• [TASK STATEMENT]: Find the line with "The walk -/" in the entries below. Repeat it, every following line, and the line with "(bytes : Nat)", exactly and with nothing added.

Start of Block

-- ==== Sys2Proof/Machine/ProgramCheck.lean ====
section
/-!
DEFINITION. The version-load check (R87, R289): every instruction of a tick program by its own fields, and the program walked
in the order in which it runs, with what the checks of the other chapters count along the way.
-/

namespace Sys2Proof.Machine

open Sys2Proof

/-! ### One instruction -/

/-- What the check takes from the image: the chain header, whether it is built for AX4 numerics, the shape of a page, and the pages
that a SCOUT selects. -/
structure VersionInfo where
  chain : ChainHdr
  ax4 : Bool
  headDim : Nat
  pageTokens : Nat
  kvFmt : Nat
  select : Nat

/-- An instruction of a tick program by its own fields and the chain header (R87, R115, R131, R142, R152, R159, R174, R249,
R259, R263). A SEND has no class fields in the spec: its reserved common bits are zero. -/
def wordLegal (v : VersionInfo) (w : IWord) (ws : List IWord) : Bool :=
  !(v.ax4 && iComp w) &&
  (match iOpc w with
    | 0x00 => nopOk w
    | 0x01 => hintOk w
    | 0x02 => barOk w
    | 0x03 => loopOk w
    | 0x04 => endOk w
    | 0x10 => ldsOk w
    | 0x11 => prodWord w 0x11
    | 0x12 => prodWord w 0x12
    | 0x13 => (match fld w 65 64 with
        | 0 => nectLoadOk w
        | 1 => nectDotOk w
        | 2 => nectAccOk w
        | _ => nectReadOk w)
    | 0x14 => prodWord w 0x14
    | 0x15 => prodWord w 0x15
    | 0x20 => accrdOk w v.ax4
    | 0x21 => accwrOk w
    | 0x23 => topkOk w
    | 0x30 => if vFn w = 0x22 then lookupOk w else if vFn w = 0x3F then epochOk w else vopOk w
    | 0x31 => vprogOk w ws
    | 0x32 => vbcastOk w
    | 0x33 => vmaskOk w
    | 0x34 => vcvtOk w
    | 0x35 => vredOk w
    | 0x36 => rowstatOk w
    | 0x37 => rmsstatOk w
    | 0x40 => sfuOk w
    | 0x50 => movOk false w
    | 0x51 => ldtOk w
    | 0x52 => sttOk w
    | 0x53 => appendStageWord w || appendPageWord w
    | 0x54 => pgwalkWord w
    | 0x55 => decide (fld w 47 37 = 0)
    | 0x60 => fattWord w && fattFits w v.chain
    | 0x61 => scoreWord w && (iComp w == v.chain.comp)
    | 0x62 => corrWord w && (iComp w == v.chain.comp)
    | 0x63 => (gatherWord w && decide (scSta w + iCount w * (2 * v.headDim) ≤ bufSize false)) ||
        (listWord w && decide (iCount w = v.select))
    | _ => false)

/-! ### The order in which a program runs (R86) -/

/-- The instructions of a program in the order in which they run, with their inline words, up to its END. -/
def runOrder (p : List IWord) : Nat → Nat → List LoopSt → List (IWord × List IWord)
  | 0, _, _ => []
  | n + 1, pc, loops =>
    match p[pc]? with
    | none => []
    | some w =>
      let k := inlineWords w
      if iOpc w = 0x03 then
        (w, []) :: runOrder p n (pc + 1)
          ({ start := pc + 1, len := instrSpan p (pc + 1) (fld w 71 64), left := iCount w } :: loops)
      else if iOpc w = 0x04 then [(w, [])]
      else
        let r := loopStep (pc + 1 + k) loops
        (w, (p.drop (pc + 1)).take k) :: runOrder p n r.1 r.2

/-- The instructions of a program in the order in which they stand, with their inline words: all of its area, whatever runs. -/
def areaOrder (p : List IWord) : Nat → Nat → List (IWord × List IWord)
  | 0, _ => []
  | n + 1, pc =>
    match p[pc]? with
    | none => []
    | some w => (w, (p.drop (pc + 1)).take (inlineWords w)) :: areaOrder p n (pc + 1 + inlineWords w)

/-- A bound on the instructions that a program runs: its words, times the passes of its LOOPs. -/
def runBound (p : List IWord) : Nat :=
  (p.length + 1) * (p.filter (fun w => decide (iOpc w = 0x03))).foldl (fun n w => n * (iCount w + 1)) 1

/-! ### The walk -/

/-- An accumulator slot that a program has written: its entries, what it was written with (axis, gang, mode, COMP) where a
product wrote it, and whether another slot has taken some of its entries since. -/
structure SlotLife where
  first : Nat
  n : Nat
  key : Option (Bool × Nat × Nat × Bool)
  dead : Bool := false
  deriving DecidableEq, Repr

/-- What stands in the nectar stream: plain bytes, or tokens of pages, with whether a scale area leads each page. -/
inductive Seg where
  | plain (bytes : Nat)
  | pages (tokens : Nat) (scaled : Bool)
  deriving DecidableEq, Repr

/-- What the check knows at a place of the program: the cell's state as far as the program alone fixes it, the words given to
and taken from each tile-queue input, what stands in the nectar stream, whether its integer scale has been taken, the accumulator
slots, the registers that hold results of SMEXP and those cast from them, and where the next tile of P·V goes on in its bank. -/
structure Walk where
  x : CellSt := {}
  given : Tbl Nat := []
  taken : Tbl Nat := []
  stream : List Seg := []
  scaled : Bool := false
  slots : List SlotLife := []
  exps : List Nat := []
  ps : List Nat := []
  tile : Nat := 0

/-- Add to a count by tile-queue input. -/
def addTo (t : Tbl Nat) (i n : Nat) : Tbl Nat := tblSet 0 t i (tblGet 0 t i + n)
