-- ==== Sys2Proof/Machine/Startup.lean ====
section
/-!
DEFINITION. Reset and bring-up (14): the two resets, the configuration image, the stages of Table 14-4, the lock check
and structural lock. What training, regulators and PLLs do, and what the fuses and the flash hold, comes with the command.
-/

namespace Sys2Proof.Machine

open Sys2Proof

/-! ### Resets (R361 to R364) -/

/-- The die after a power-on reset: all is lost but the count of resets and the model's selector of free values. -/
def powerOnDev (d : Dev) : Dev := { freeIdx := d.freeIdx, mem := { hbmEpoch := d.mem.hbmEpoch + 1 } }

/-- Bring-up begins in stage WINTER with a reset cause and the static I3C address. The xSPI pins are driven where the image is
still to be read (R327, R364). -/
def beginBringUp (cause : Nat) (sa : Nat) (d : Dev) : Dev :=
  let d := setReg d R.ID_RESET_CAUSE (BitVec.ofNat 32 cause)
  let d := setReg d R.LNK_I3C_ADDR (BitVec.ofNat 32 sa)
  let d := setRegFld d R.ID_BOOT_STATUS 3 0 1
  { d with die := { d.die with porstLow := false, stageStart := d.tick.time, xspiDriven := !d.die.warm } }

/-- PORST (R361, R363): PORST_N rises; I3C_SA is sampled (R325). -/
def execPorst (sa : BitVec 2) (s : State) : Host.Outcome State Fault Refusal :=
  onDev (fun d => onlyIf d.die.porstLow (fun d => beginBringUp 1 (0x58 + sa.toNat) (powerOnDev d)) d) s

/-- PORST_ASSERT (R361, R362): PORST_N falls. -/
def execPorstAssert (s : State) : Host.Outcome State Fault Refusal :=
  onDev powerOnDev s

/-- A register that a warm reset keeps (Table 14-1): WIN and RWS registers and counters. -/
def keptWarm (off : Nat) : Bool :=
  decide (0xF00000 ≤ off) || regIsCounter off || decide (regAccess? off = some .rws)

/-- The die after a warm reset with a verified image in keeper memory (Table 14-1, R387). Counters go on, the fraction of
CEL_ZGATE's unit of 64 with them (R104). -/
def warmDev (d : Dev) : Dev := {
  regs := d.regs.filter (fun e => keptWarm e.1)
  die := {
    warm := true, fuseKeys := d.die.fuseKeys, keeperMem := d.die.keeperMem, digested := d.die.digested, imgSlot := d.die.imgSlot,
    keySlot := d.die.keySlot, thermTripLow := d.die.thermTripLow }
  mem := { hbmEpoch := d.mem.hbmEpoch + 1 }
  tick := { time := d.tick.time }
  tel := { gated := d.tel.gated }
  guard := { queue := d.guard.queue, fatal := d.guard.fatal }
  freeIdx := d.freeIdx }

/-- Bring-up failed with DIGEST: only PORST_N restarts the die (R368). -/
def failedDigest (d : Dev) : Bool := bootFailed d && decide (regFld d R.ID_BOOT_STATUS 15 8 = 0x0B)

/-- A warm reset (R362 to R364, R387). -/
def warmReset (d : Dev) : Dev :=
  let sa := regFld d R.LNK_I3C_ADDR 6 0
  if d.die.digested.isNone then
    let d' := powerOnDev d
    beginBringUp 1 sa { d' with tick := { d'.tick with time := d.tick.time } }
  else
    beginBringUp (if d.guard.stopped || bootFailed d then 6 else 2) sa (warmDev d)

/-- WRST (R362): WRST_N low for a time of at least 1 µs. -/
def execWrst (lowNs : Nat) (s : State) : Host.Outcome State Fault Refusal :=
  onDev (fun d => onlyIf (!d.die.porstLow && decide (1000 ≤ lowNs) && !failedDigest d)
    (fun d => warmReset (elapse lowNs d)) d) s

/-! ### Failure of a stage (R369) -/

/-- Bring-up stops: FAILED and the error code, with the stage as it stands. -/
def bootFail (err : Nat) (d : Dev) : Dev :=
  let w := getReg d R.ID_BOOT_STATUS
  setReg d R.ID_BOOT_STATUS (setFld (setBit w 5 true) 15 8 err)

/-- Bring-up stops with a detail. -/
def bootFailInfo (err info : Nat) (d : Dev) : Dev :=
  bootFail err (setReg d R.ID_BOOT_ERR_INFO (BitVec.ofNat 32 info))

/-- Bring-up stops with a detail that the spec narrows to one of n numbers, of the map, the HBM ports or the link ports
(Table 14-6): a free one of them. -/
def bootFailFree (err n : Nat) (d : Dev) : Dev :=
  let r := freshNat d
  bootFailInfo err (r.1 % n) r.2

/-- Failure codes of a stage (Table 14-4). -/
def stageCodes (n : Nat) : List Nat :=
  match n with
  | 1 => [7]
  | 2 => [1, 2, 3, 4, 0xB]
  | 3 => [5, 6]
  | 4 => [7, 8]
  | 5 => [9]
  | 6 => [0xA]
  | 8 => [5]
  | _ => []

/-- BRINGUP_FAIL (R369): the running stage fails with one of its codes and a detail. -/
def execBringupFail (err : BitVec 8) (info : W32) (s : State) : Host.Outcome State Fault Refusal :=
  onDev (fun d => onlyIf (powered d && !d.guard.stopped && decide (err.toNat ∈ stageCodes (bootStage d)))
    (bootFailInfo err.toNat info.toNat) d) s

/-- The next stage starts. -/
def nextStage (n : Nat) (d : Dev) : Dev :=
  let d := setRegFld d R.ID_BOOT_STATUS 3 0 n
  { d with die := { d.die with stageStart := d.tick.time } }

/-- A stage of bring-up that takes `us` µs within a bound: its work, or its failure at the bound. -/
def runStage (n us bound : Nat) (late work : Dev → Dev) (d : Dev) : Dev :=
  onlyIf (inStage d n) (fun d =>
    if us ≤ bound then work (elapse (1000 * us) d) else late (elapse (1000 * bound) d)) d

/-! ### Stage WINTER -/

/-- A fused key digest that is not all zero. -/
def fuseUsed (x : List Byte) : Bool := x.any (fun b => decide (b ≠ 0))

/-- Non-empty digest slots (ID_FUSE_KEYS [3:0]). -/
def fuseMask (fuses : List (List Byte)) : Nat :=
  (List.range 4).foldl (fun m i => if fuseUsed (fuses.getD i []) then m + 2 ^ i else m) 0

/-- STAGE_WINTER (Table 14-4): the fuses are read and REFCLK is checked. -/
def execStageWinter (us : Nat) (fuses : List (List Byte)) (refclkOk : Bool) (s : State) :
    Host.Outcome State Fault Refusal :=
  onDev (runStage 1 us 100 (bootFail 7) (fun d =>
    if refclkOk then
      nextStage 2 (setRegFld { d with die := { d.die with fuseKeys := fuses } } R.ID_FUSE_KEYS 3 0 (fuseMask fuses))
    else bootFail 7 d)) s

/-! ### The image (Table 14-2, Table 14-3, R365 to R368) -/

/-- IMAGE_BYTES, SECTIONS and IMG_VERSION of an image. -/
def imgBytes (b : List Byte) : Nat := leAt b 8 4
def imgSections (b : List Byte) : Nat := leAt b 0x10 2
def imgVersion (b : List Byte) : Nat := leAt b 0xC 4

/-- A section: type, offset, bytes. -/
structure ImgPart where
  typ : Nat
  off : Nat
  len : Nat
  deriving DecidableEq, Repr

/-- Section i of an image. -/
def imgSection (b : List Byte) (i : Nat) : ImgPart :=
  ⟨leAt b (0x80 + 16 * i) 1, leAt b (0x84 + 16 * i) 4, leAt b (0x88 + 16 * i) 4⟩

/-- The section table. -/
def imgTable (b : List Byte) : List ImgPart := (List.range (imgSections b)).map (imgSection b)

/-- Every field of Table 14-2 is in range. -/
def imgHeaderOk (b : List Byte) : Bool :=
  decide (leAt b 0 4 = 0x47464358) && decide (leAt b 4 2 = 1) && decide (leAt b 6 2 = 0x0100) &&
    decide (imgBytes b % 64 = 0) && decide (4096 ≤ imgBytes b) && decide (imgBytes b ≤ 0x1000000) &&
    decide (imgBytes b ≤ b.length) && decide (1 ≤ imgSections b) && decide (imgSections b ≤ 64) &&
    decide (leAt b 0x12 14 = 0) &&
    (List.range (imgSections b)).all (fun i =>
      decide (leAt b (0x81 + 16 * i) 3 = 0) && decide (leAt b (0x84 + 16 * i) 4 % 64 = 0) &&
        decide (leAt b (0x8C + 16 * i) 4 = 0))

/-- Two sections overlap. -/
def sectionsMeet (a b : ImgPart) : Bool := decide (a.off < b.off + b.len) && decide (b.off < a.off + a.len)

/-- Sections that do not overlap one another. -/
def disjointSections : List ImgPart → Bool
  | [] => true
  | a :: t => t.all (fun b => !sectionsMeet a b) && disjointSections t

/-- The sections lie within the image, do not overlap, and have the types and counts of Table 14-3. -/
def sectionsOk (b : List Byte) : Bool :=
  let t := imgTable b
  t.all (fun x => decide (x.off + x.len ≤ imgBytes b - 96) && decide (1 ≤ x.typ) && decide (x.typ ≤ 4)) &&
    disjointSections t && decide ((t.filter (fun x => decide (x.typ = 1))).length = 1) &&
    decide ((t.filter (fun x => decide (x.typ = 4))).length ≤ 1)

/-- Format checks of R366. -/
def formatOk (b : List Byte) : Bool := imgHeaderOk b && sectionsOk b

/-- PUBKEY of an image. -/
def imgKey (b : List Byte) : List Byte := (b.drop 0x20).take 96

/-- The first non-empty fused digest that equals the SHA-384 of PUBKEY (R366). -/
def keySlotOf (d : Dev) (b : List Byte) : Option Nat :=
  let k := digestOf (imgKey b)
  (List.range 4).find? (fun i => fuseUsed (d.die.fuseKeys.getD i []) && decide (d.die.fuseKeys.getD i [] = k))

/-- SIG verifies over the SHA-384 of bytes 0 to IMAGE_BYTES − 97 (R366). -/
def signatureOk (b : List Byte) : Bool :=
  let n := imgBytes b - 96
  Crypto.ecdsaVerify (plainNats (imgKey b)) (Crypto.sha384 (plainNats (b.take n))) (plainNats ((b.drop n).take 96))

/-- Key and signature checks of R366: a non-empty fused digest matches, and SIG verifies. -/
def keyOk (d : Dev) (b : List Byte) : Bool := (keySlotOf d b).isSome && signatureOk b

/-- A slot passes (R366). -/
def slotPasses (d : Dev) (b : List Byte) : Bool := formatOk b && keyOk d b

/-- The slots within the device's capacity, in ascending order. -/
def slotsTried (f : Flash) : List (Nat × List Byte) :=
  ((List.range f.slots.length).zip f.slots).filter (fun e => decide (e.1 < 4) && decide (e.1 * 0x1000000 < f.capacity))

/-- The entries of a REGISTERS section. -/
def regEntries (b : List Byte) (x : ImgPart) : List (Nat × W32) :=
  (List.range (x.len / 8)).map (fun i =>
    (leAt b (x.off + 8 * i) 4, BitVec.ofNat 32 (leAt b (x.off + 8 * i + 4) 4)))

/-- An entry that R367 calls a BAD_REG failure. -/
def badRegEntry (off : Nat) : Bool :=
  decide (off % 4 ≠ 0) || decide (0x1000000 ≤ off) || (regRow? off).isNone ||
    decide (regAccess? off = some .ro) || decide (regAccess? off = some .wo) || decide (regAccess? off = some .w1c) ||
    (decide (0x40000 ≤ off) && decide (off < 0xA0000)) || (decide (0x100000 ≤ off) && decide (off < 0x240000))

/-- REGISTERS entries in order: the state, and the offset of the first bad one. -/
def applyRegs : List (Nat × W32) → Dev → Dev × Option Nat
  | [], d => (d, none)
  | (off, v) :: t, d => if badRegEntry off then (d, some off) else applyRegs t (writeNow off v d)

/-- COST entries: each installs its table; an index above 511 names none. -/
def applyCost (b : List Byte) (x : ImgPart) (d : Dev) : Dev :=
  (List.range (x.len / 4160)).foldl (fun d i =>
    let o := x.off + 4160 * i
    if leAt b o 2 < 512 then
      installTable (leAt b o 2) ((List.range 256).map (fun j => BitVec.ofNat 128 (leAt b (o + 64 + 16 * j) 16))) d
    else d) d

/-- The sections applied in table order (R367). -/
def applySections (b : List Byte) : List ImgPart → Dev → Dev × Option Nat
  | [], d => (d, none)
  | x :: t, d =>
    if x.typ = 2 then
      match applyRegs (regEntries b x) d with
      | (d, some off) => (d, some off)
      | (d, none) => applySections b t d
    else if x.typ = 3 then applySections b t (applyCost b x d)
    else applySections b t d

/-- The image in keeper memory is applied: its number and slots are shown, CFG_DONE rises, R367. -/
def applyImage (d : Dev) : Dev :=
  let b := d.die.keeperMem
  let d := setReg d R.ID_IMG_VERSION (BitVec.ofNat 32 (imgVersion b))
  let d := setRegFld d R.ID_FUSE_KEYS 5 4 d.die.keySlot
  let d := setRegFld d R.ID_BOOT_STATUS 7 6 d.die.imgSlot
  match applySections b (imgTable b) { d with die := { d.die with cfgDone := true, xspiDriven := false } } with
  | (d, some off) => bootFailInfo 4 off d
  | (d, none) => nextStage 3 d

/-- Bits of a list of slot numbers. -/
def slotMask (l : List Nat) : Nat := (l.map (2 ^ ·)).sum

/-- A power-on stage IMAGE that has read these slots: the first that passes is copied, digested and applied. -/
def loadImage (f : Flash) (d : Dev) : Dev :=
  if !f.sfdp then bootFailInfo 1 0 d
  else
    let tried := slotsTried f
    match tried.find? (fun e => slotPasses d e.2) with
    | some (i, x) =>
      let b := x.take (imgBytes x)
      let d := setReg d R.LNK_XSPI_STATUS 7
      applyImage { d with die := { d.die with
        keeperMem := b, digested := some (digestOf b), imgSlot := i, keySlot := (keySlotOf d x).getD 0 } }
    | none =>
      bootFailInfo (if tried.any (fun e => formatOk e.2) then 2 else 3) (slotMask (tried.map (·.1)))
        (setReg d R.LNK_XSPI_STATUS 6)

/-- Number of slots that a power-on stage IMAGE tries. -/
def triedCount (d : Dev) (f : Flash) : Nat :=
  let t := slotsTried f
  match t.findIdx? (fun e => slotPasses d e.2) with
  | some i => i + 1
  | none => t.length

/-- Bound of stage IMAGE in µs. -/
def imageBound (d : Dev) (f : Flash) : Nat := if d.die.warm then 2000 else 60000 * max 1 (triedCount d f)

/-- Stage IMAGE past its bound: a free one of its codes, and the slots tried after power-on. -/
def imageLate (f : Flash) (d : Dev) : Dev :=
  if d.die.warm then bootFail 0xB d
  else
    let r := freshNat d
    bootFailInfo ([1, 2, 3, 4].getD (r.1 % 4) 1) (slotMask (((slotsTried f).take (triedCount d f)).map (·.1))) r.2

/-- Stage IMAGE of a warm reset: keeper memory is checked against the digest in winter SRAM, and applied (R368). -/
def recheckImage (d : Dev) : Dev :=
  if keeperMemOk d then applyImage d else bootFail 0xB d

/-- STAGE_IMAGE (R365 to R368). -/
def execStageImage (us : Nat) (flash : Flash) (found : Option (List Byte)) (s : State) :
    Host.Outcome State Fault Refusal :=
  onDev (fun d => runStage 2 us (imageBound d flash) (imageLate flash) (fun d =>
    if d.die.warm then recheckImage (keeperFound found d) else loadImage flash d) d) s

/-! ### Stages REGULATORS to SPINE -/

/-- Regulator map entries with a rail, a bus and MEAS as given. -/
def rmapCount (d : Dev) (rail : Nat) (avs meas : Bool) : Nat :=
  ((List.range 16).filter (fun i =>
    decide (rmapRail d i = rail) && decide (rmapAvs d i = avs) && decide (rmapMeas d i = meas))).length

/-- Regulator map entries of a rail. -/
def rmapOf (d : Dev) (rail : Nat) : Nat := ((List.range 16).filter (fun i => decide (rmapRail d i = rail))).length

End of Block

• [EXERCISE RESPONSE]:
/-! ### The walk -/

/-- An accumulator slot that a program has written: its entries, what it was written with (axis, gang, mode, COMP) where a
product wrote it, and whether another slot has taken some of its entries since. -/
structure SlotLife where
  first : Nat
  n : Nat
  key : Option (Bool × Nat × Nat × Bool)
  dead : Bool := false
  deriving DecidableEq, Repr

/-- What stands in the nectar stream: plain bytes, or tokens of pages, with whether a scale area leads each page. -/
inductive Seg where
  | plain (bytes : Nat)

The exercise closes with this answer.